-- ==== Sys2Proof/Safety.lean ====
section
/-! DEFINITION. The terms in which claims are stated: the machine's invariant, the parts of the state and what a step may
touch of them. -/

namespace Sys2Proof.Machine

/-! ### The invariant -/

/-- The memory is in canonical form. -/
abbrev State.memoryWf (s : State) : Prop := Memory.wf s.config.font s.memory

/-- Every live entry of the call stack is an address an instruction can be fetched from (spec/41_control_flow.md R123). -/
abbrev State.stackWf (s : State) : Prop := ∀ k : Fin 16, k.val < s.sp.val → s.stack[k].toNat ≤ 0xFFE

/-- The largest program counter that an instruction can leave (spec/40_step_cycle.md R106; under FULL,
spec/47_full_profile.md R231). -/
def pcBound : Profile → Nat
  | .reference => 0x1002
  | .full _    => 0x10FE

/-- The program counter is one that R106 calls reachable. -/
abbrev State.pcWf (s : State) : Prop := s.pc.toNat ≤ pcBound s.config.profile

/-- In the reference profile `I` names a byte of memory (spec/10_state.md R25). -/
abbrev State.indexWf (s : State) : Prop := s.config.profile = .reference → s.I.toNat ≤ 0xFFF

/-- The invariant that every operation of the driver keeps. -/
abbrev State.Inv (s : State) : Prop := s.memoryWf ∧ s.stackWf ∧ s.pcWf ∧ s.indexWf

/-! ### Frames -/

/-- The parts of the state. -/
inductive Part where
  | memory | V | I | pc | stack | sp | DT | ST | fb | key | needsRedraw | status | config | draws
deriving DecidableEq, Repr

/-- A part holds the same in two states; memory is compared byte by byte. -/
def Part.same (p : Part) (s t : State) : Prop :=
  match p with
  | .memory      => ∀ a, t.byteAt a = s.byteAt a
  | .V           => ∀ r, t.reg r = s.reg r
  | .I           => t.I = s.I
  | .pc          => t.pc = s.pc
  | .stack       => t.stack = s.stack
  | .sp          => t.sp = s.sp
  | .DT          => t.DT = s.DT
  | .ST          => t.ST = s.ST
  | .fb          => t.fb = s.fb
  | .key         => t.key = s.key
  | .needsRedraw => t.needsRedraw = s.needsRedraw
  | .status      => t.status = s.status
  | .config      => t.config = s.config
  | .draws       => t.draws = s.draws

/-- Every part but those listed is unchanged from `s` to `t`. -/
def OnlyTouches (parts : List Part) (s t : State) : Prop := ∀ p, p ∉ parts → p.same s t

/-- The parts that an instruction may write, an upper bound over every sub-parameter (the rules of spec/41_control_flow.md to spec/47_full_profile.md); the timer
tick is the step's. `draws` counts the free values of `Cxnn` and is the model's own. -/
def writtenParts : Instr → List Part
  | .ret                                                  => [.pc, .sp]
  | .call _                                               => [.pc, .sp, .stack]
  | .jp _ | .jpV0 _                                       => [.pc]
  | .seImm _ _ | .sneImm _ _ | .seReg _ _ | .sneReg _ _   => [.pc]
  | .sknp _ | .skp _                                      => [.pc]
  | .ldImm _ _ | .addImm _ _ | .ldReg _ _ | .ldVxDt _     => [.pc, .V]
  | .andReg _ _ | .orReg _ _ | .xorReg _ _                => [.pc, .V]
  | .addReg _ _ | .subReg _ _ | .subn _ _                 => [.pc, .V]
  | .shr _ _ | .shl _ _ | .ldVxK _                        => [.pc, .V]
  | .rnd _ _                                              => [.pc, .V, .draws]
  | .ldI _ | .ldF _ | .addI _                             => [.pc, .I]
  | .ldVxI _                                              => [.pc, .V, .I]
  | .ldB _                                                => [.pc, .memory]
  | .ldIVx _                                              => [.pc, .memory, .I]
  | .drw _ _ _                                            => [.pc, .V, .fb, .needsRedraw]
  | .cls                                                  => [.pc, .fb, .needsRedraw]
  | .ldDtVx _                                             => [.pc, .DT]
  | .ldStVx _                                             => [.pc, .ST]

/-- The registers that an instruction may change, an upper bound: its destination, `VF` where the spec names a flag, and `V0` to `Vx` for
`Fx65` (spec/10_state.md R23, R24). -/
def mayChangeReg : Instr → Nibble → Bool
  | .ldImm x _, r | .addImm x _, r | .ldReg x _, r | .andReg x _, r => r == x
  | .rnd x _, r | .ldVxDt x, r | .ldVxK x, r                        => r == x
  | .addReg x _, r | .subReg x _, r                                 => r == x || r == vf
  | .orReg x _, r | .xorReg x _, r                                  => r == x || r == vf
  | .shr x _, r | .shl x _, r | .subn x _, r                        => r == x || r == vf
  | .drw _ _ _, r                                                   => r == vf
  | .ldVxI x, r                                                     => r.toNat ≤ x.toNat
  | .ret, _ | .jp _, _ | .call _, _ | .seImm _ _, _ | .sneImm _ _, _ | .seReg _ _, _ | .sneReg _ _, _ => false
  | .jpV0 _, _ | .sknp _, _ | .skp _, _ | .ldI _, _ | .ldF _, _ | .addI _, _ | .ldB _, _ | .ldIVx _, _ => false
  | .cls, _ | .ldDtVx _, _ | .ldStVx _, _                           => false

/-! ### Sprites -/

/-- Bit `b` of row `r` of the sprite at `I` is set, the leftmost bit being bit 7 (R13, R180). -/
def spriteBit (s : State) (r b : Nat) : Prop := (s.byteAt (s.I.toNat + r)).getLsbD (7 - b) = true

/-- Where bit `b` of row `r` lands (R183, R184). -/
def spriteTarget (x y : Nibble) (s : State) (r b : Nat) : PixelTarget :=
  pixelIndex s.config.drawEdge ((s.reg x).toNat % 64 + b) ((s.reg y).toNat % 32 + r)

/-- Some set bit of the sprite lands on framebuffer entry `k` (`s[k] = 1` of R186). -/
def SpriteCovers (x y n : Nibble) (s : State) (k : Fin 2048) : Prop :=
  ∃ r b : Nat, r < n.toNat ∧ b < 8 ∧ spriteBit s r b ∧ spriteTarget x y s r b = .entry k

/-- The sprite's rows are in memory (R180). -/
def RowsReadable (n : Nibble) (s : State) : Prop := n.toNat = 0 ∨ s.I.toNat + n.toNat ≤ memSize

end Sys2Proof.Machine
end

### [INSTRUCTIONS FOR THE TASK]
Each line above holding the string "sknp" counts once; please report the total and nothing more.

### [ANSWER BOX]
2